What has changed?  The pure number of Distros has grown as more developers obtain toolchains which facilitate cloning their own 'me too' Distro.  This is done mostly with good intentions.  It's part of the Gnu Public License and encouraged.

But, the by-product has yielded a side-effect I call Distro-Sprawl.  As such, it has become increasingly difficult for users to come to a quick answer as to which Distro they should use.

Despite, Bodhi Linux points to another important issue:  Ongoing Support.

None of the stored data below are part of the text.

-- ==== Sys2Proof/Proofs/CanonicalEngine.lean ====
section
/-! What the engines do by themselves. -/

namespace Sys2Proof.Machine

theorem vqAll_canonical {s : State} (hs : s.mem.Canonical) {n j : Nat} {k : OpKind} {r : State × BitVec 5} (he : vqAll s n j k = .ok r) : r.1.mem.Canonical := by
  unfold vqAll at he
  split at he
  next =>
    cases hf : floeBody s n j k with
    | error e => rw [hf] at he; cases he
    | ok r => rw [hf] at he; cases he; exact floeBody_canonical hs hf
  next =>
    split at he
    next hv => cases he; exact vqBody_canonical hs hv
    next => cases he

theorem setRow_canonical {s : State} (hs : s.mem.Canonical) (n r : Nat) (l : List Byte) : (setRow s n r l).mem.Canonical := memWrite_canonical hs ..

theorem vqView_canonical {s : State} (hs : s.mem.Canonical) (n j : Nat) (o : Op) : (vqView s n j o).mem.Canonical :=
  foldl_canonical (fun _ _ hu => setRow_canonical hu ..) hs _

theorem loadLanes_canonical {s : State} (hs : s.mem.Canonical) (n j : Nat) (o : Op) (p : Nat → Nat → Bool) : (loadLanes s n j o p).mem.Canonical :=
  foldl_canonical (fun _ _ hu => setRow_canonical hu ..) hs _

theorem destLanes_canonical {s : State} (hs : s.mem.Canonical) (t : State) (n j : Nat) (o : Op) (p : Nat → Nat → Bool) : (destLanes s t n j o p).mem.Canonical := by
  unfold destLanes
  split
  · exact hs
  · exact setRow_canonical hs ..

theorem vqPart_canonical {s : State} (hs : s.mem.Canonical) (n j : Nat) (o : Op) : (vqPart s n j o).mem.Canonical := by
  unfold vqPart
  grind [destLanes_canonical, loadLanes_canonical, modJob_mem]

theorem vqRest_canonical {s : State} (hs : s.mem.Canonical) {n j : Nat} {o : Op} {r : State × BitVec 5} (he : vqRest s n j o = .ok r) : r.1.mem.Canonical := by
  unfold vqRest at he
  dsimp only at he
  split at he
  · cases he; exact loadLanes_canonical hs ..
  · cases hv : vqAll (vqView s n j o) n j o.kind with
    | error e => rw [hv] at he; cases he
    | ok r =>
      rw [hv] at he
      cases he
      have hr := vqAll_canonical (vqView_canonical hs n j o) hv
      exact destLanes_canonical (foldl_canonical (fun _ _ hu => setRow_canonical hu ..) hr _) ..

theorem vqPerform_canonical {s : State} (hs : s.mem.Canonical) (n j : Nat) (o : Op) : (vqPerform s n j o).mem.Canonical := by
  unfold vqPerform
  dsimp only
  split
  next hv =>
    split at hv
    · simpa using vqAll_canonical hs hv
    · simpa using vqRest_canonical hs hv
  next => simpa using hs

theorem execVqOperationPerformed_canonical {s : State} (hs : s.mem.Canonical) (n : CoreNo) : Result.Canonical (execVqOperationPerformed n s) := by
  unfold execVqOperationPerformed
  grind [vqPart_canonical, vqPerform_canonical, Result.Canonical]

theorem putRecord_canonical {s : State} (hs : s.mem.Canonical) {n j : Nat} {h : Handle} {idx : BitVec 32} {m : Nat} {t : State} (he : putRecord s n j h idx m = some t) : t.mem.Canonical := by
  unfold putRecord at he
  dsimp only at he
  split at he <;> cases he
  exact setTail_canonical (spWrite_canonical hs ..) ..

@[simp] theorem deliverAction_mem (s : State) (n : Nat) (w : Who) (job : Option Nat) (c : Copy) (r : Armed) : (deliverAction s n w job c r).mem = s.mem := by
  unfold deliverAction
  repeat' split
  all_goals simp

theorem copyDone_canonical {s : State} (hs : s.mem.Canonical) (n j : Nat) (q : Queue) (v : Via) (o : Op) (m : Nat) : (copyDone s n j q v o m).mem.Canonical := by
  unfold copyDone
  split
  next c ar fo _ =>
    dsimp only
    split
    · simpa using hs
    · split
      · simpa using hs
      · split
        · simpa using hs
        · exact getD_canonical (fun _ he => putRecord_canonical (by simpa using hs) he) (by simpa using hs)
  next => exact hs

@[simp] theorem copyFails_mem (s : State) (n j : Nat) (q : Queue) (o : Op) (f : EFault) : (copyFails s n j q o f).mem = s.mem := by simp [copyFails]

theorem copyEnd_canonical (s0 : State) (n j : Nat) (q : Queue) (v : Via) (o : Op) {r : Perf} (hr : r.Canonical) : (copyEnd s0 n j q v o r).mem.Canonical := by
  unfold copyEnd
  grind [copyDone_canonical, copyFails_mem, modJob_mem, Perf.Canonical]

@[simp] theorem remoteFails_mem (s : State) (n j : Nat) (o : Op) (cause : Byte) (unit : Nat) (faddr : Word) : (remoteFails s n j o cause unit faddr).mem = s.mem :=
  by simp [remoteFails]

@[simp] theorem sendRemote_mem (s : State) (n j : Nat) (o : Op) : (sendRemote s n j o).mem = s.mem := by
  unfold sendRemote
  repeat' split
  all_goals simp

theorem copyStep_canonical {s : State} (hs : s.mem.Canonical) {n j : Nat} {q : Queue} {t : State} (he : copyStep s n j q = some t) : t.mem.Canonical := by
  unfold copyStep at he
  split at he
  · cases he; exact copyEnd_canonical _ _ _ _ _ _ (copyPerform_canonical hs ..)
  · split at he
    · cases hc : clearRemote s n j with
      | none => rw [hc] at he; cases he
      | some o => rw [hc] at he; cases he; simpa using hs
    · cases he

@[simp] theorem intakeFault_mem (s : State) (p n q idx : Nat) (cause : Byte) (freeze : Bool) : (intakeFault s p n q idx cause freeze).mem = s.mem := by
  unfold intakeFault
  grind [freezeCore_mem, modCore_mem, modPart_mem, partEvent_mem]

@[simp] theorem intakeMod_mem (s : State) (n : Nat) (f : List Op → List Op) : (intakeMod s n f).mem = s.mem := rfl

theorem intakeWord_canonical {s : State} (hs : s.mem.Canonical) (v : Via) (o : Op) : (intakeWord s v o).Canonical := by
  unfold intakeWord
  split
  next =>
    split
    next => exact hs
    next =>
      split
      next e => exact canonical_of_pair (spaceWrite_canonical hs ..) e
      next e => exact endBy_canonical (canonical_of_pair (spaceWrite_canonical hs ..) e) ..
  next => exact hs

theorem intakeTook_canonical (n : Nat) (v : Via) (o : Op) {r : Perf} (hr : r.Canonical) : (intakeTook n v o r).mem.Canonical := by
  unfold intakeTook
  grind [deliverAction_mem, intakeFault_mem, intakeMod_mem, Perf.Canonical]

theorem intakeEnd_canonical (n : Nat) (v : Via) (o : Op) {r : Perf} (hr : r.Canonical) : (intakeEnd n v o r).mem.Canonical := by
  unfold intakeEnd
  grind [intakeTook_canonical, intakeWord_canonical, Perf.Canonical]

theorem intakeStep_canonical {s : State} (hs : s.mem.Canonical) {n : Nat} {t : State} (he : intakeStep s n = some t) : t.mem.Canonical := by
  unfold intakeStep at he
  split at he
  · cases he; exact intakeEnd_canonical _ _ _ (copyPerform_canonical hs ..)
  · cases he

theorem jobCopyStep_canonical {s : State} (hs : s.mem.Canonical) {n : Nat} {q : Queue} {t : State} (he : jobCopyStep s n q = some t) : t.mem.Canonical := by
  unfold jobCopyStep at he
  split at he
  · exact copyStep_canonical hs he
  · cases he

theorem firstOf_canonical {x y : Option State} (hx : ∀ t, x = some t → t.mem.Canonical) (hy : ∀ t, y = some t → t.mem.Canonical) {t : State} (he : firstOf x y = some t) : t.mem.Canonical := by
  unfold firstOf at he
  split at he
  · exact hx t he
  · exact hy t he

theorem execCopyCommandPerformed_canonical {s : State} (hs : s.mem.Canonical) (n : CoreNo) (q : XQueue) : Result.Canonical (execCopyCommandPerformed n q s) := by
  have ha {t : State} := jobCopyStep_canonical (n := n.toNat) (q := .xhq) (t := t) hs
  have hb {t : State} := intakeStep_canonical (n := n.toNat) (t := t) hs
  unfold execCopyCommandPerformed
  split
  · exact getD_canonical (fun _ he => jobCopyStep_canonical hs he) hs
  · refine getD_canonical (fun t he => ?_) hs
    split at he
    · exact firstOf_canonical (fun _ => hb) (fun _ => ha) he
    · exact firstOf_canonical (fun _ => ha) (fun _ => hb) he

theorem recordStep_canonical {s : State} (hs : s.mem.Canonical) {n j : Nat} {t : State} (he : recordStep s n j = some t) : t.mem.Canonical := by
  unfold recordStep at he
  obtain ⟨o, -, ho⟩ := List.exists_of_findSome?_eq_some he
  split at ho
  · split at ho
    · cases ho
    · obtain ⟨u, hu, rfl⟩ := Option.map_eq_some_iff.1 ho
      simpa using putRecord_canonical hs hu
  · cases ho

theorem execCompletionRecord_canonical {s : State} (hs : s.mem.Canonical) (n : CoreNo) : Result.Canonical (execCompletionRecord n s) := by
  unfold execCompletionRecord
  split
  · exact getD_canonical (fun _ he => recordStep_canonical hs he) hs
  · exact hs

theorem execRemoteStoreAck_canonical {s : State} (hs : s.mem.Canonical) (n : CoreNo) (cause : Byte) : Result.Canonical (execRemoteStoreAck n cause s) := by
  unfold execRemoteStoreAck
  grind [copyDone_canonical, remoteFails_mem, Result.Canonical]

theorem intakeStop_canonical {s : State} (hs : s.mem.Canonical) (v : Via) (q idx : Nat) (write : Bool) (e : VErr) : (intakeStop s v q idx write e).mem.Canonical := by
  unfold intakeStop
  extract_lets post
  have hp (va : Word) (kind : Nat) : (post va kind).mem.Canonical := by
    simp only [post]
    split
    · exact hs
    · split
      next he => exact ringPost_canonical hs he
      next => simpa using hs
  split
  · exact hp ..
  · exact hp ..
  · exact hs
  · simpa using hs

@[simp] theorem issuePacket_mem (s : State) (p n c q idx : Nat) (l : List Byte) : (issuePacket s p n c q idx l).mem = s.mem := by
  unfold issuePacket
  grind [intakeFault_mem, intakeMod_mem]

theorem takePacket_canonical {s : State} (hs : s.mem.Canonical) (v : Via) (q : Nat) (hdr pkt : Word) (idx : Nat) (l : List Byte) : (takePacket s v q hdr pkt idx l).mem.Canonical := by
  unfold takePacket
  grind [intakeStop_canonical, issuePacket_mem, vaWrite_canonical, walked_canonical]

theorem execIntakePacketTake_canonical {s : State} (hs : s.mem.Canonical) (p : PartNo) (q : BitVec 2) : Result.Canonical (execIntakePacketTake p q s) := by
  unfold execIntakePacketTake
  grind [intakeFault_mem, intakeStop_canonical, takePacket_canonical, vaRead_canonical, Result.Canonical]

theorem finishVq_canonical {s : State} (hs : s.mem.Canonical) (n j : Nat) : (finishVq s n j).mem.Canonical := by
  unfold finishVq
  split
  · exact vqPerform_canonical hs ..
  · exact hs

theorem drainC_canonical {s : State} (hs : s.mem.Canonical) {n j : Nat} {t : State} (he : drainC s n j = some t) : t.mem.Canonical := by
  unfold drainC at he
  dsimp only at he
  split at he
  next => cases he; simpa using moveC_canonical (by simpa using loadPerform_canonical hs ..) n j
  next =>
    split at he
    next o _ =>
      have hp := sqPerform_canonical hs n j o true
      split at he
      · cases he
      · cases he; exact moveC_canonical (sqEnd_canonical _ _ _ hp) n j
    next => cases he

theorem drainM_canonical {s : State} (hs : s.mem.Canonical) {n j : Nat} {t : State} (he : drainM s n j = some t) : t.mem.Canonical := by
  unfold drainM at he
  split at he
  next => cases he
  next o _ _ =>
    extract_lets go k s1 steps s2 s3 at he
    have hg {r : Result} {u : State} (hr : r.Canonical) (hu : u.mem.Canonical) : (go r u).mem.Canonical := by
      cases r with
      | next t => exact hr
      | fault e => exact hu
      | refused e => exact hu
    have h1 : s1.mem.Canonical := hg (execMqOperationStart_canonical hs k) hs
    have h2 : s2.mem.Canonical := by
      refine foldl_canonical (fun u _ hu => ?_) h1 _
      split
      · exact hg (execMatrixStep_canonical hu k) hu
      · exact hu
    have h3 : s3.mem.Canonical := by
      simp only [s3]
      split
      · exact hg (execMqOperationPerformed_canonical h2 k) h2
      · exact h2
    split at he
    · cases he
    · rw [← Option.some.inj he]
      exact h3

theorem engineFailure_canonical {s : State} (hs : s.mem.Canonical) (n j : Nat) (v : Via) (o : Op) : Perf.Canonical (engineFailure s n j v o) := hs

theorem drainA_canonical {s : State} (hs : s.mem.Canonical) {n j : Nat} {t : State} (he : drainA s n j = some t) : t.mem.Canonical := by
  unfold drainA at he
  split at he
  next => cases he
  next o _ =>
    have hp : Perf.Canonical (if engineStruck s n j (engineVia s n j .aq o) o then engineFailure s n j (engineVia s n j .aq o) o else aPerform s n j o) := by
      split
      · exact engineFailure_canonical hs ..
      · exact aPerform_canonical hs ..
    dsimp only at he
    split at he <;> cases he
    next e => rw [e] at hp; simpa using hp
    next e => rw [e] at hp; simpa using hp
    next e => rw [e] at hp; simpa using hp

theorem drainX_canonical {s : State} (hs : s.mem.Canonical) {n j : Nat} {q : Queue} {t : State} (he : drainX s n j q = some t) : t.mem.Canonical := by
  unfold drainX at he
  split at he
  next =>
    split at he
    · obtain ⟨o, -, rfl⟩ := Option.map_eq_some_iff.1 he
      simpa using hs
    · cases he
  next o _ =>
    have hp : Perf.Canonical (if engineStruck s n j (copyVia s n j q o) o then engineFailure s n j (copyVia s n j q o) o else copyPerform s n j (copyVia s n j q o) o) := by
      split
      · exact engineFailure_canonical hs ..
      · exact copyPerform_canonical hs ..
    dsimp only at he
    split at he <;> cases he
    exact copyEnd_canonical _ _ _ _ _ _ hp

theorem drainV_canonical {s : State} (hs : s.mem.Canonical) {n j : Nat} {t : State} (he : drainV s n j = some t) : t.mem.Canonical := by
  unfold drainV at he
  obtain ⟨o, -, rfl⟩ := Option.map_eq_some_iff.1 he
  exact vqPerform_canonical hs ..

theorem drainOne_canonical {s : State} (hs : s.mem.Canonical) {n j : Nat} {t : State} (he : drainOne s n j = some t) : t.mem.Canonical :=
  firstOf_canonical (fun _ => drainC_canonical hs) (fun _ => firstOf_canonical (fun _ => drainA_canonical hs) fun _ =>
    firstOf_canonical (fun _ => drainV_canonical hs) fun _ => firstOf_canonical (fun _ => drainM_canonical hs) fun _ =>
    firstOf_canonical (fun _ => drainX_canonical hs) fun _ => firstOf_canonical (fun _ => drainX_canonical hs) fun _ => recordStep_canonical hs) he

theorem drainJob_canonical {s : State} (hs : s.mem.Canonical) (n j k : Nat) : (drainJob s n j k).mem.Canonical := by
  induction k generalizing s with
  | zero => exact hs
  | succ k ih =>
    unfold drainJob
    split
    next he => exact ih (drainOne_canonical hs he)
    next => exact hs

theorem postIndex_canonical {s : State} (hs : s.mem.Canonical) (n j : Nat) (b : Job) (cmd : BitVec 32) : (postIndex s n j b cmd).mem.Canonical := by
  unfold postIndex
  split
  next he => exact ringPost_canonical hs he
  next => simpa using hs

theorem suspendGo_canonical {s : State} (hs : s.mem.Canonical) (n j : Nat) : (suspendGo s n j).mem.Canonical := by
  unfold suspendGo
  grind [drainJob_canonical, modJob_mem, postIndex_canonical, saveJob_canonical]

theorem suspendJob_canonical {s : State} (hs : s.mem.Canonical) (n j : Nat) (o : Op) (cause : Byte) (element : Nat) (value : Word) : (suspendJob s n j o cause element value).mem.Canonical := by
  unfold suspendJob
  grind [modJob_mem, suspendGo_canonical, toBoundary_canonical]

theorem aEnd_canonical (n j : Nat) (o : Op) {r : Perf} (hr : r.Canonical) : (aEnd n j o r).mem.Canonical := by
  unfold aEnd
  grind [engineFault_mem, modJob_mem, suspendJob_canonical, Perf.Canonical]

@[simp] theorem engineMod_mem (s : State) (n j : Nat) (q : Queue) (o : Op) : (engineMod s n j q o).mem = s.mem := by
  unfold engineMod
  split <;> simp

theorem engineFails_canonical {s : State} (hs : s.mem.Canonical) (n j : Nat) (q : Queue) (o : Op) : (engineFails s n j q o).mem.Canonical := by
  unfold engineFails
  grind [aEnd_canonical, copyEnd_canonical, engineFailure_canonical, intakeEnd_canonical]

theorem execAqOperationPerformed_canonical {s : State} (hs : s.mem.Canonical) (n : CoreNo) : Result.Canonical (execAqOperationPerformed n s) := by
  unfold execAqOperationPerformed
  grind [aEnd_canonical, aPerform_canonical, Result.Canonical]

end Sys2Proof.Machine
end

When researching which Distro to use, make not just looking at the feature set a consideration.  Look also at the number of people involved in support.  If it's one or two people, that doesn't mean it isn't a good Distro.  Far from it, Bodhi is the exemplar.  But, the longevity of that Distro is put at risk when there are fewer to support it.  And thus, we see here yet another developer finds himself in the throws of life circumstance with not enough 'bandwidth' to devote to his open source development pursuits.  The critical decision is made to pull the plug.  The developer retires.  You are left high and dry.

It doesn't have to be that way if you look at the top 5 Distributions on Distrowatch.  Those are the hardy flowers in the garden.  Those flowers have many gardeners who cultivate and nurture them so as to remain healthy, lush and full.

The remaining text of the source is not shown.